How is the stance of HNI and retail towards mutual funds in general? Is the allocation improving?
Yes, definitely. In the last few years, the maturity of investors have been rising and I generally call it post 2008-2009 crisis in the financial market. That is the time I noticed the investors worry for redemptions were far lower than investors query for investing in mutual funds.
That itself reflects than what is the kind of curiosity which customers are building in when the markets turned volatile.
The curiosity over a period of time keeps rising mainly for investing in mutual funds at every volatility. Financial advisors or distributors across the country have been handholding the customers entering into the mutual funds with SIP and also making them realise that the mutual fund is meant for long-term investing.
I keep looking at SIPs. SIP mostly are subscribed for five years and 10 years or perpetuity. The number of months for which the SIP remains invested actually it goes beyond five and a half to six years. Even on the retail, the period for which the investments are being held by the investors actually goes anywhere between four and a half and five years. This indicates that major levels of investors are rising.
What is the average SIP level on a monthly level that you are expecting and do you expect the flows to continue in the same manner?
Last year, we were estimating the numbers will cross two crores in terms of account with an aggregate flow of close to about Rs 5000-5,200 crore and today aggregate monthly inflows in SIP has not only crossed the 2-crore account, it has also now crossed Rs 6,000 crore.
58% was the growth last year and the actual number on year-on-year basis. Do not assume 58% growth will come continuously for a longer period because last year was exceptional in the post demonetisation period.
Even if we assume it will grow at about 30-35% in SIP alone, that is now becoming the mode of investing in mutual funds. I would not be surprised if this number on a per month inflow basis, crosses Rs 10,000 crore by end of the financial year. The two crore number keeps rising by anywhere between 30-35 lakh accounts and that should continue.

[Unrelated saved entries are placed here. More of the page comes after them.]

-- ==== Sys2Proof/Machine/Interrupt.lean ====
section
/-! DEFINITION. EI and DI (spec/44_interrupt_control.md R280, R281). -/

namespace Sys2Proof.Machine

/-- EI: IE <- 1, legal in every LINE state (R280). B4 is evaluated again after it, in `mainLoop`. -/
def execEi (s : State) : Host.Outcome State Fault Refusal := .next (complete { s with ie := true })

/-- DI: IE <- 0 (R281). -/
def execDi (s : State) : Host.Outcome State Fault Refusal := .next (complete { s with ie := false })

end Sys2Proof.Machine
end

How do you see MF flows in 2019?
We see the per month run rate in general at anywhere between Rs 20000 crore and 30000 crore. That is a pretty wide range. We saw an exceptional month of September, October, November last year. So, remove those exceptional months and look at the SIP which is close to about Rs 6000 crore. An average run rate in mutual fund inflows in equity should be around Rs 10,000- 14,000 crore.
There will be net inflows that one could expect given the fact that more and more acceptance is getting developed from investors to consider mutual fund as a part of their investment bouquet. Therefore. that number will continue.

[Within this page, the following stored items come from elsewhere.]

-- ==== Sys2Proof/Safety.lean ====
section
/-! DEFINITION. Runs, the observation of a run (spec/10_state.md R54), the invariant every step keeps, and the words in
which claims are stated. -/

namespace Sys2Proof.Machine

/-- n boundaries, stopping at a fault or a refusal. -/
def runSteps : Nat → State → Host.Outcome State Fault Refusal
  | 0, s => .next s
  | n + 1, s => andThen (step s) (runSteps n)

/-- The first n words of an infinite stream f. -/
def streamPrefix (f : Nat → Word) (n : Nat) : List Word := (List.range n).map f

/-- u is the state after n boundaries of the launch with the infinite stream f (60_exceptions.md R330: "any finite or
infinite list of words"): the run on a finite prefix of f reaches it with MAIN not past the prefix's end. The field that
would hold f is left empty (log 2). -/
def ReachesOnInfiniteStream (p : Params) (f : Nat → Word) (rx : List Level) (n : Nat) (u : State) : Prop :=
  ∃ len t, runSteps n (State.launch p (streamPrefix f len) rx) = .next t ∧ t.ms ≠ .done ∧ u = { t with stream := [] }

/-- MS = DONE and RXS = IDLE and PEND = 0 and FAULT = 0 (R54). -/
def atObservationPoint (s : State) : Bool :=
  decide (s.ms = .done) && decide (s.rxs = .idle) && !s.pend && decide (s.fault = 0x00#8)

/-- What the observation reads (R54). -/
structure Observation where
  out : List Word
  /-- tx(0), tx(1), …, the history of TXL. -/
  tx : List (Option Level)
  rb : List Byte
  w : BitVec 6
  r : BitVec 6
  occ : BitVec 7
  ovfCnt : Word
deriving DecidableEq, Repr

/-- What the observation reads in a state that meets R54's condition; a faulted state is never an observation point. That
the run's observation is the FIRST such state after a boundary is `observeRun`'s. -/
def observe (s : State) : Host.Outcome Observation Fault Refusal :=
  if s.fault ≠ 0x00#8 then .fault (.blockHalted s.fault)
  else if atObservationPoint s then
    .next { out := s.out, tx := s.txHist.reverse, rb := (List.range Config.capacity).map s.rb.read, w := s.w, r := s.r,
            occ := s.occ, ovfCnt := s.ovfCnt }
  else .refused .notAtObservationPoint

/-- The observation of the run from s, within n boundaries (R54): at "the first boundary, after B5", that meets the
condition, so at least one boundary runs. A halted run has none (R54), and one that has not got there within n is refused. -/
def observeRun : Nat → State → Host.Outcome Observation Fault Refusal
  | 0, _ => .refused .notAtObservationPoint
  | n + 1, s =>
    match step s with
    | .next t => if t.fault = 0x00#8 && !atObservationPoint t then observeRun n t else observe t
    | .fault r => .fault r
    | .refused r => .refused r

/-- ENV reads tx(t): refused while TX is undriven (92_eei_decisions.md D32) and before the tick has passed. -/
def readTx (s : State) (t : Nat) : Host.Outcome Level Fault Refusal :=
  if t < s.now then
    match txAt s t with
    | some l => .next l
    | none => .refused .txUndriven
  else .refused .txNotYet

/-- B5 of this boundary begins with the command i: nothing is entered in B4, MAIN is at a command, and its word decodes to
i. -/
def StartsCommand (s : State) (i : Instr) : Prop :=
  mainRuns (beforeMain s) = true ∧ (beforeMain s).ms = .atCmd ∧
    ∃ w, fetch (beforeMain s) = some w ∧ decodeWord w = .cmd i

/-- A TXB of b starts at the boundary s.now, whether B5 begins with it or reaches it after commands that took no time: the
boundary ends in s1 with TXS = busy(s.now, ~b, sie), where sie is the IE saved at entry (41_transmitter.md R170). -/
def TxbStarts (s s1 : State) (b : Byte) (sie : Bool) : Prop :=
  step s = .next s1 ∧ s1.txs = .busy s.now (~~~b) sie ∧
    ((∀ c i, s.txs ≠ .busy s.now c i) ∨ StartsCommand s (.txb b) ∧ (beforeMain s).line = .ready)

/-- The index equation and the bound of R49. -/
def RingOk (s : State) : Prop := s.occ.toNat ≤ 64 ∧ s.w.toNat = (s.r.toNat + s.occ.toNat) % 64

/-- The legal values of the status fields (R48), and what INIT leaves (40_timing_primitive.md R143): DLY in 1..255 and TX
driven exactly when LINE = READY, the comparator armed exactly when LINE = READY and no fault is recorded (D37; log 12),
PEND only when armed or halted. -/
def StatusOk (s : State) : Prop :=
  (s.line = .ready ↔ s.dly ≠ 0x00#8) ∧ (s.armed = true ↔ s.line = .ready ∧ s.fault = 0x00#8) ∧
    (s.txl ≠ none ↔ s.line = .ready) ∧ (s.fault = 0x00#8 → s.pend = true → s.armed = true) ∧ s.fault.toNat ≤ 4

/-- A transmission: MS = IN_TXB exactly while TXS is busy, and then IE = 0 (41_transmitter.md R171), the line is READY, no
fault is recorded, and the boundary lies in (ts, ts + 40]. -/
def TxOk (s : State) : Prop :=
  match s.txs with
  | .idle => s.ms ≠ .inTxb
  | .busy ts _ _ =>
    s.ms = .inTxb ∧ s.ie = false ∧ s.line = .ready ∧ s.fault = 0x00#8 ∧ ts < s.now ∧ s.now ≤ ts + 40

/-- MS = IN_WAITQ(te) for some te (R44). -/
def isWaiting (s : State) : Bool :=
  match s.ms with
  | .inWaitq _ => true
  | .atCmd => false
  | .inTxb => false
  | .inRdb _ => false
  | .done => false

/-- A reception: IE = 0 and RX_SIE = 1 (42_receiver.md R205), MAIN is between two commands (R203), and, unless the block
has halted, the boundary lies in (T0, T0 + o + 32 + RX_TAIL_Q]. -/
def RxOk (s : State) : Prop :=
  s.rxs = .sampling →
    s.ie = false ∧ s.rxSie = true ∧ s.txs = .idle ∧ isWaiting s = false ∧ s.t0 < s.now ∧
      (s.fault = 0x00#8 → s.armed = true ∧ s.now ≤ s.t0 + episodeTicks s.params)

/-- MAIN's sequencer (R44): what each value of MS says of CP, LINE and the time. -/
def MainOk (s : State) : Prop :=
  match s.ms with
  | .atCmd => s.cp ≤ s.stream.length
  | .inWaitq te => s.cp < s.stream.length ∧ s.line = .ready ∧ s.fault = 0x00#8 ∧ te = s.now
  | .inTxb => s.cp < s.stream.length
  | .inRdb te => s.cp < s.stream.length ∧ s.line = .ready ∧ te ≤ s.now
  | .done => s.cp = s.stream.length

/-- t_r is a boundary that has passed (R53), and the history of TXL has one level per tick (R54). -/
def TimeOk (s : State) : Prop := (∀ t, s.tr = some t → t < s.now) ∧ s.txHist.length = s.now

/-- The invariant of the block, between two boundaries. -/
def Inv (s : State) : Prop :=
  s.rb.wf = true ∧ RingOk s ∧ StatusOk s ∧ TxOk s ∧ RxOk s ∧ MainOk s ∧ TimeOk s

/-- The level of the receiver's (k + 1)-th sample, at T0 + o + 4·(k + 1) (42_receiver.md R207, R208), while TX keeps the level
it has now. -/
def sampleLevel (s : State) (k : Nat) : Level :=
  wired s.params.wiring s.txl (envLevel s (s.t0 + offsetTicks s.params.startOffset + 4 * (k + 1)))

/-- The number a list of ASCII decimal digits stands for (41_transmitter.md R184). -/
def decimalValue (ds : List Byte) : Nat := ds.foldl (fun acc c => acc * 10 + (c.toNat - 0x30)) 0

/-- What no command and no step of the block writes: the parameters, the stream and ENV's levels (00_scope.md R9,
20_memory.md R71, R83). -/
def SameLaunch (s t : State) : Prop := t.params = s.params ∧ t.stream = s.stream ∧ t.rxIn = s.rxIn

/-- Every byte of RB reads as before. -/
def SameRb (s t : State) : Prop := ∀ i : BitVec 6, memRead t i = memRead s i

/-- The receiver's state (10_state.md R43, R53) is as before. -/
def SameReceiver (s t : State) : Prop :=
  t.rxs = s.rxs ∧ t.t0 = s.t0 ∧ t.acc = s.acc ∧ t.rxSie = s.rxSie ∧ t.tr = s.tr

/-- The ring buffer's indices, occupancy and counter are as before. -/
def SameRing (s t : State) : Prop := t.w = s.w ∧ t.r = s.r ∧ t.occ = s.occ ∧ t.ovfCnt = s.ovfCnt

/-- The line status that only INIT writes (R48) is as before. -/
def SameLine (s t : State) : Prop := t.line = s.line ∧ t.dly = s.dly ∧ t.armed = s.armed

end Sys2Proof.Machine
end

This week is extremely critical for equity markets because we are going to be officially kick-starting earnings with Infosys on Friday. Tell me the trends that you are looking out for from Q4 numbers?

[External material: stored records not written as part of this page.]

/-- B1's sample brings ACC up to the next boundary. -/
theorem ReceptionAt.sampleStep_acc {s u : State} {j : Nat} (h : ReceptionAt s j u) :
    (sampleStep u).acc = accAfter (sampleLevel s) (samplesTaken (offsetTicks s.params.startOffset) (j + 1)) := by
  obtain ⟨p, n, q, hist, rfl⟩ := h
  by_cases hd : ∃ i < 8, j = offsetTicks s.params.startOffset + 4 * (i + 1)
  · rw [sampleStep_due ((isSampleStep_iff _).2 (by simpa [Nat.add_assoc] using hd))]
    obtain ⟨i, hi, rfl⟩ := hd
    obtain ⟨hbefore, hafter⟩ := samplesTaken_succ_due (o := offsetTicks s.params.startOffset) hi
    rw [hafter, accAfter_succ, hbefore, sampleLevel, Nat.add_assoc]
    rfl
  · rw [samplesTaken_succ_not_due hd, sampleStep_not_due]
    rw [isSampleStep_iff]
    simpa [Nat.add_assoc] using hd

theorem ReceptionAt.step {s u : State} {j : Nat} (h : ReceptionAt s j u) (hs : InReception s)
    (hj : j ≠ episodeTicks s.params) : ∃ t, step u = .next t ∧ ReceptionAt s (j + 1) t := by
  have hu : InReception u ∧ u.now ≠ u.t0 + episodeTicks u.params := by
    obtain ⟨_, _, _, _, rfl⟩ := h
    exact ⟨{ hs with }, fun he => hj (Nat.add_left_cancel he)⟩
  obtain ⟨p, n, hstep⟩ := hu.1.step_eq hu.2
  rw [h.sampleStep_acc] at hstep
  obtain ⟨_, _, _, _, rfl⟩ := h
  exact ⟨_, hstep, _, _, _, _, rfl⟩

/-- The run of a reception from its first boundary on. -/
theorem runSteps_reception {s : State} (hs : InReception s) (hfirst : ReceptionAt s 1 s) (k : Nat)
    (hk : k < episodeTicks s.params) : ∃ u, runSteps k s = .next u ∧ ReceptionAt s (k + 1) u := by
  induction k with
  | zero => exact ⟨s, rfl, hfirst⟩
  | succ k ih =>
    obtain ⟨u, hrun, hu⟩ := ih (by omega)
    obtain ⟨t, hstep, ht⟩ := hu.step hs (by omega)
    exact ⟨t, runSteps_snoc k hrun hstep, ht⟩

/-- At its completion boundary B1 completes with the byte of the eight samples, R208's. -/
theorem ReceptionAt.receiverProgress_complete {s u : State} (hs : InReception s)
    (h : ReceptionAt s (episodeTicks s.params) u) :
    receiverProgress u = completeReception { u with acc := byteOfSamples (sampleLevel s) } := by
  have hall : samplesTaken (offsetTicks s.params.startOffset) (episodeTicks s.params + 1) = 8 := by
    simp only [samplesTaken, episodeTicks, Config.ticksPerBit, Config.dataBits]; omega
  have hacc := h.sampleStep_acc
  rw [hall, ← byteOfSamples_eq_accAfter] at hacc
  have hat : AtCompletion u := by
    obtain ⟨_, _, _, _, rfl⟩ := h
    exact ⟨hs.fault, hs.rxs, rfl⟩
  rw [receiverProgress_atCompletion hat, sampleStep_eq, hacc]

/-- A reception runs to its completion boundary. -/
theorem reception_runs {s : State} (hs : InReception s) (hnow : s.now = s.t0 + 1) (hacc : s.acc = 0x00#8) :
    ∃ u, runSteps (episodeTicks s.params - 1) s = .next u ∧ ReceptionAt s (episodeTicks s.params) u := by
  have hpos := episodeTicks_pos s.params
  obtain ⟨u, hrun, hu⟩ := runSteps_reception hs (receptionAt_entry hnow hacc) (episodeTicks s.params - 1) (by omega)
  rw [Nat.sub_add_cancel hpos] at hu
  exact ⟨u, hrun, hu⟩

/-- Settles O34. -/
theorem receptionPushesTheSampledByte : Obligations.ReceptionPushesTheSampledByte := by
  intro s hinv hf hsm hnow hacc
  have hs := hinv.inReception hf hsm
  obtain ⟨u, hrun, hu⟩ := reception_runs hs hnow hacc
  have hcomplete := (hu.receiverProgress_complete hs).trans (completeReception_eq _)
  refine ⟨u, byteOfSamples (sampleLevel s), hrun, ?_⟩
  obtain ⟨_, _, _, _, rfl⟩ := hu
  refine ⟨rfl, hsm, hf, rfl, rfl, rfl, rfl, rfl, rfl, rfl, rfl, rfl, rfl, eightSamplesMakeTheByte _, fun hok => ?_,
    fun hfault => ?_⟩
  · rw [hcomplete, if_pos hok]
  · rw [hcomplete, if_neg hfault]
    exact (push_fault _ (by exact hf)).resolve_left hfault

For the first time we are seeing earnings where companies are showing an uptick and of course the markets are turning a little volatile. At the same time, lead fuel indicators such as higher passenger traffic, commercial vehicle sales and the way the operating cost has come down, is being reflected on the two-wheeler sales and AC sales.
All of them are pointing towards improvement in the overall profitability numbers. We will probably see a lot of upgrades of earnings, a lot of positive earnings surprises in 2018-19. That think should be the trend that one should expect. The growth momentum is coming largely coming on the back of the consumer segment.